== Extracted entries ==

-- ==== Sys2Proof/Laws/Exec.lean ====
section
/-! SUPPORT. What each shared operation of the executors can do, said once; what `exec` and `step` can do, as one
inversion lemma each. Provers cite these instead of unfolding the meanings. -/

namespace Sys2Proof.Machine

/-! ### Branches -/

/-- A branch faults on an undefined code, and on a defined one writes the link register if it links, taken or not,
and the program counter (43_conditional_branch.md R116 to R120). -/
theorem branch_cases (cond : BitVec 4) (link : Bool) (imm24 : BitVec 24) (s : State) :
    (condHolds cond s.flags = none ∧
        branch cond link imm24 s = s.raise .undefinedCondition (branchWord cond link imm24)) ∨
      ∃ taken, condHolds cond s.flags = some taken ∧
        branch cond link imm24 s =
          (if link then s.setReg Reg.lr (s.pc + 4#32) else s).setPc
            (if taken then s.pc + branchOffset imm24 else s.pc + 4#32) := by
  unfold branch
  cases h : condHolds cond s.flags with
  | none => exact .inl ⟨rfl, rfl⟩
  | some taken => exact .inr ⟨taken, rfl, rfl⟩

/-- The registers after a branch that completes. -/
theorem reg_linkThenSetPc (link : Bool) (v : Word) (s : State) (r : Reg) :
    ((if link then s.setReg Reg.lr (s.pc + 4#32) else s).setPc v).reg r =
      if r = Reg.pc then v else if r = Reg.lr ∧ link = true then s.pc + 4#32 else s.reg r := by
  rw [State.reg_setPc]
  cases link <;> simp [State.reg_setReg]

/-! ### Data processing -/

/-- The registers after CMP: only the advance of the program counter (42_data_processing.md R89, R98). -/
theorem reg_compare (s : State) (rd r : Reg) (a b : Word) :
    (compare s rd a b).reg r =
      if r = Reg.pc then (if rd = Reg.pc then s.pc else s.pc + 4#32) else s.reg r := by
  simp [compare, State.reg_advanceUnlessPc]

@[simp] theorem compare_flags (s : State) (rd : Reg) (a b : Word) :
    (compare s rd a b).flags = flagGen a b := by simp [compare]
@[simp] theorem compare_runState (s : State) (rd : Reg) (a b : Word) :
    (compare s rd a b).runState = s.runState := by simp [compare]
@[simp] theorem compare_faultCode (s : State) (rd : Reg) (a b : Word) :
    (compare s rd a b).faultCode = s.faultCode := by simp [compare]
@[simp] theorem compare_faultPc (s : State) (rd : Reg) (a b : Word) :
    (compare s rd a b).faultPc = s.faultPc := by simp [compare]
@[simp] theorem compare_faultInfo (s : State) (rd : Reg) (a b : Word) :
    (compare s rd a b).faultInfo = s.faultInfo := by simp [compare]
@[simp] theorem compare_mem (s : State) (rd : Reg) (a b : Word) :
    (compare s rd a b).mem = s.mem := by simp [compare]

/-! ### Loads and stores -/

/-- A load faults on an address it cannot access, and else writes the word there as its result
(44_single_data_transfer.md R128). -/
theorem load_cases (s : State) (rd : Reg) (ea : Word) :
    (s.mem.accessible ea = false ∧ load s rd ea = s.raise .invalidMemoryAccess ea) ∨
      (s.mem.accessible ea = true ∧ load s rd ea = s.writeResult rd (s.mem.wordAt ea.toNat)) := by
  cases h : s.mem.accessible ea
  · exact .inl ⟨rfl, by simp [load, State.memRead, h]⟩
  · exact .inr ⟨rfl, by simp [load, State.memRead, h]⟩

/-- A store faults on an address it cannot access, and else writes the word there and advances by the field
(44_single_data_transfer.md R129, R130). -/
theorem store_cases (s : State) (rd : Reg) (ea : Word) :
    (s.mem.accessible ea = false ∧ store s rd ea = s.raise .invalidMemoryAccess ea) ∨
      (s.mem.accessible ea = true ∧ store s rd ea =
        State.advanceUnlessPc { s with mem := s.mem.putWord ea.toNat (s.reg rd) } rd) := by
  cases h : s.mem.accessible ea
  · exact .inl ⟨rfl, by simp [store, State.memWrite, h]⟩
  · exact .inr ⟨rfl, by simp [store, State.memWrite, h]⟩

/-! ### Every instruction -/

/-- What an instruction can do: fault, set the program counter, write a result, compare, branch, load or store. -/
theorem exec_cases (i : Instr) (s : State) :
    ∃ t, exec i s = .next t ∧
      ((∃ k info, t = s.raise k info) ∨ (∃ v, t = s.setPc v) ∨ (∃ rd v, t = s.writeResult rd v) ∨
        (∃ rd a b, t = compare s rd a b) ∨ (∃ cond link imm24, t = branch cond link imm24 s) ∨
        (∃ rd ea, t = load s rd ea) ∨ (∃ rd ea, t = store s rd ea)) := by
  cases i
  case bx rm => exact ⟨_, rfl, .inr (.inl ⟨_, rfl⟩)⟩
  case addImm | addReg | subImm | subReg | movImm | movReg =>
    exact ⟨_, rfl, .inr (.inr (.inl ⟨_, _, rfl⟩))⟩
  case cmpImm | cmpReg => exact ⟨_, rfl, .inr (.inr (.inr (.inl ⟨_, _, _, rfl⟩)))⟩
  case ldrImm | ldrReg => exact ⟨_, rfl, .inr (.inr (.inr (.inr (.inr (.inl ⟨_, _, rfl⟩)))))⟩
  case strImm | strReg => exact ⟨_, rfl, .inr (.inr (.inr (.inr (.inr (.inr ⟨_, _, rfl⟩)))))⟩
  all_goals first
    | exact ⟨_, rfl, .inl ⟨_, _, rfl⟩⟩
    | exact ⟨_, rfl, .inr (.inr (.inr (.inr (.inl ⟨_, _, _, rfl⟩))))⟩

/-! ### One step -/

/-- What a step can do: nothing outside Running; else a failed fetch faults, and a fetched word is decoded and
executed, and the halt test made (45_sequencer.md R144 to R149). -/
theorem step_cases (s : State) :
    (s.runState ≠ .running ∧ step s = .next s) ∨
      (s.runState = .running ∧ s.fetch = none ∧ step s = .next (s.raise .invalidMemoryAccess s.pc)) ∨
      ∃ iw t, s.runState = .running ∧ s.fetch = some iw ∧ exec (decodeWord iw) s = .next t ∧
        step s = .next t.haltTest := by
  cases hr : s.runState
  · cases hf : s.fetch with
    | none => exact .inr (.inl ⟨rfl, rfl, by simp [step, hr, hf]⟩)
    | some iw =>
      obtain ⟨t, ht, -⟩ := exec_cases (decodeWord iw) s
      exact .inr (.inr ⟨iw, t, rfl, rfl, ht, by simp [step, hr, hf, ht, completeStep]⟩)
  · exact .inl ⟨by simp, by simp [step, hr]⟩
  · exact .inl ⟨by simp, by simp [step, hr]⟩

/-- A fetch succeeds exactly at an aligned, mapped program counter, and then it is the word there. -/
theorem State.fetch_eq_some_iff (s : State) (v : Word) :
    s.fetch = some v ↔ s.mem.accessible s.pc = true ∧ s.mem.wordAt s.pc.toNat = v :=
  s.memRead_eq_some_iff s.pc v

theorem State.fetch_eq_none_iff (s : State) : s.fetch = none ↔ s.mem.accessible s.pc = false :=
  s.memRead_eq_none_iff s.pc

/-- The halt test leaves a state that is not Running as it is. -/
theorem State.haltTest_raise (s : State) (k : FaultKind) (info : Word) :
    (s.raise k info).haltTest = s.raise k info := by simp [State.haltTest]

/-- A step whose word is fetched and whose execution answers `t` ends with the halt test on `t`. -/
theorem step_of_exec {s t : State} {iw : Word} (hr : s.runState = .running) (hf : s.fetch = some iw)
    (he : exec (decodeWord iw) s = .next t) : step s = .next t.haltTest := by
  simp [step, hr, hf, he, completeStep]

/-- A step whose fetch fails. -/
theorem step_of_fetch_none {s : State} (hr : s.runState = .running) (hf : s.fetch = none) :
    step s = .next (s.raise .invalidMemoryAccess s.pc) := by simp [step, hr, hf]

/-- A step outside Running. -/
theorem step_of_not_running {s : State} (hr : s.runState ≠ .running) : step s = .next s := by
  rcases step_cases s with ⟨-, h⟩ | ⟨h, -, -⟩ | ⟨_, _, h, -, -⟩
  · exact h
  · exact absurd h hr
  · exact absurd h hr

/-! ### Initialize -/

variable (s : State) (p : Params) (entry a0 a1 a2 a3 : Word)

/-- All registers after Initialize, in any state (70_reset_and_hazards.md R180). -/
theorem State.reg_initialize (r : Reg) : (s.initialize p entry a0 a1 a2 a3).reg r =
    if r = 3 then a3 else if r = 2 then a2 else if r = 1 then a1 else if r = 0 then a0
    else if r = Reg.sp then p.stackTop else if r = Reg.lr then 0#32 else if r = Reg.pc then entry else 0#32 := by
  have h : (s.initialize p entry a0 a1 a2 a3).reg r = (s.resetRegs p entry a0 a1 a2 a3).reg r := rfl
  have hz : State.reg { s with regs := Vector.replicate 16 0#32 } r = 0#32 := by simp [State.reg]
  simp only [h, State.resetRegs, State.reg_setReg, State.reg_setPc, hz]

@[simp] theorem State.initialize_flags : (s.initialize p entry a0 a1 a2 a3).flags = 0#32 := rfl
@[simp] theorem State.initialize_faultCode : (s.initialize p entry a0 a1 a2 a3).faultCode = none := rfl
@[simp] theorem State.initialize_faultPc : (s.initialize p entry a0 a1 a2 a3).faultPc = 0#32 := rfl
@[simp] theorem State.initialize_faultInfo : (s.initialize p entry a0 a1 a2 a3).faultInfo = 0#32 := rfl
@[simp] theorem State.initialize_runState : (s.initialize p entry a0 a1 a2 a3).runState =
    if entry = 0#32 then .halted else .running := rfl
@[simp] theorem State.initialize_mem : (s.initialize p entry a0 a1 a2 a3).mem =
    s.mem.zeroRange p.stackBase.toNat (p.stackBase.toNat + 4 * p.stackWords) := rfl

/-- Initialize keeps the map. -/
@[simp] theorem State.initialize_mapped : (s.initialize p entry a0 a1 a2 a3).mem.mapped = s.mem.mapped := rfl

end Sys2Proof.Machine

namespace Sys2Proof

/-! ### The stack buffer -/

/-- A word of the stack buffer as a number: nothing wraps (10_state.md R24, 00_scope.md R9). -/
theorem Params.toNat_stackWord {p : Params} (h : p.inSpace) {k : Nat} (hk : k < p.stackWords) :
    (p.stackWord k).toNat = p.stackBase.toNat + 4 * k := by
  obtain ⟨-, -, -, hi⟩ := h
  simp only [Params.stackWord, BitVec.toNat_add, BitVec.toNat_ofNat]
  omega

/-- Whether the stack buffer is mapped depends on the map only. -/
theorem Params.wf_congr {p : Params} {m n : Machine.Memory} (h : m.mapped = n.mapped) : p.wf m ↔ p.wf n := by
  simp only [Params.wf, Params.stackMapped, Machine.Memory.isMapped, h]

/-- A stack buffer that lies in one range of mapped words meets the constraint on `Mapped`. -/
theorem Params.wf_of_region {p : Params} {m : Machine.Memory} {r : Region} (h : p.inSpace) (hr : r ∈ m.mapped)
    (hb : r.base ≤ p.stackBase.toNat ∧ p.stackBase.toNat + 4 * p.stackWords ≤ r.top) : p.wf m := by
  refine ⟨h, fun k hk => (Machine.covered_iff _ _).2 ⟨r, hr, ?_⟩⟩
  rw [Params.toNat_stackWord h hk]
  omega

end Sys2Proof
end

===

** What this task involves **
Write out exactly the lines that fall from the line with "theorem exec_cases (i" to the line with "theorem State.haltTest_raise (s" in the records above, keeping both ends.

** Finished exercise **
theorem exec_cases (i : Instr) (s : State) :
    ∃ t, exec i s = .next t ∧
      ((∃ k info, t = s.raise k info) ∨ (∃ v, t = s.setPc v) ∨ (∃ rd v, t = s.writeResult rd v) ∨
        (∃ rd a b, t = compare s rd a b) ∨ (∃ cond link imm24, t = branch cond link imm24 s) ∨
        (∃ rd ea, t = load s rd ea) ∨ (∃ rd ea, t = store s rd ea)) := by
  cases i
  case bx rm => exact ⟨_, rfl, .inr (.inl ⟨_, rfl⟩)⟩
  case addImm | addReg | subImm | subReg | movImm | movReg =>
    exact ⟨_, rfl, .inr (.inr (.inl ⟨_, _, rfl⟩))⟩
  case cmpImm | cmpReg => exact ⟨_, rfl, .inr (.inr (.inr (.inl ⟨_, _, _, rfl⟩)))⟩
  case ldrImm | ldrReg => exact ⟨_, rfl, .inr (.inr (.inr (.inr (.inr (.inl ⟨_, _, rfl⟩)))))⟩
  case strImm | strReg => exact ⟨_, rfl, .inr (.inr (.inr (.inr (.inr (.inr ⟨_, _, rfl⟩)))))⟩
  all_goals first
    | exact ⟨_, rfl, .inl ⟨_, _, rfl⟩⟩
    | exact ⟨_, rfl, .inr (.inr (.inr (.inr (.inl ⟨_, _, _, rfl⟩))))⟩

/-! ### One step -/

/-- What a step can do: nothing outside Running; else a failed fetch faults, and a fetched word is decoded and
executed, and the halt test made (45_sequencer.md R144 to R149). -/
theorem step_cases (s : State) :
    (s.runState ≠ .running ∧ step s = .next s) ∨
      (s.runState = .running ∧ s.fetch = none ∧ step s = .next (s.raise .invalidMemoryAccess s.pc)) ∨
      ∃ iw t, s.runState = .running ∧ s.fetch = some iw ∧ exec (decodeWord iw) s = .next t ∧
        step s = .next t.haltTest := by
  cases hr : s.runState
  · cases hf : s.fetch with
    | none => exact .inr (.inl ⟨rfl, rfl, by simp [step, hr, hf]⟩)
    | some iw =>
      obtain ⟨t, ht, -⟩ := exec_cases (decodeWord iw) s
      exact .inr (.inr ⟨iw, t, rfl, rfl, ht, by simp [step, hr, hf, ht, completeStep]⟩)
  · exact .inl ⟨by simp, by simp [step, hr]⟩
  · exact .inl ⟨by simp, by simp [step, hr]⟩

/-- A fetch succeeds exactly at an aligned, mapped program counter, and then it is the word there. -/
theorem State.fetch_eq_some_iff (s : State) (v : Word) :
    s.fetch = some v ↔ s.mem.accessible s.pc = true ∧ s.mem.wordAt s.pc.toNat = v :=
  s.memRead_eq_some_iff s.pc v

theorem State.fetch_eq_none_iff (s : State) : s.fetch = none ↔ s.mem.accessible s.pc = false :=
  s.memRead_eq_none_iff s.pc

/-- The halt test leaves a state that is not Running as it is. -/
theorem State.haltTest_raise (s : State) (k : FaultKind) (info : Word) :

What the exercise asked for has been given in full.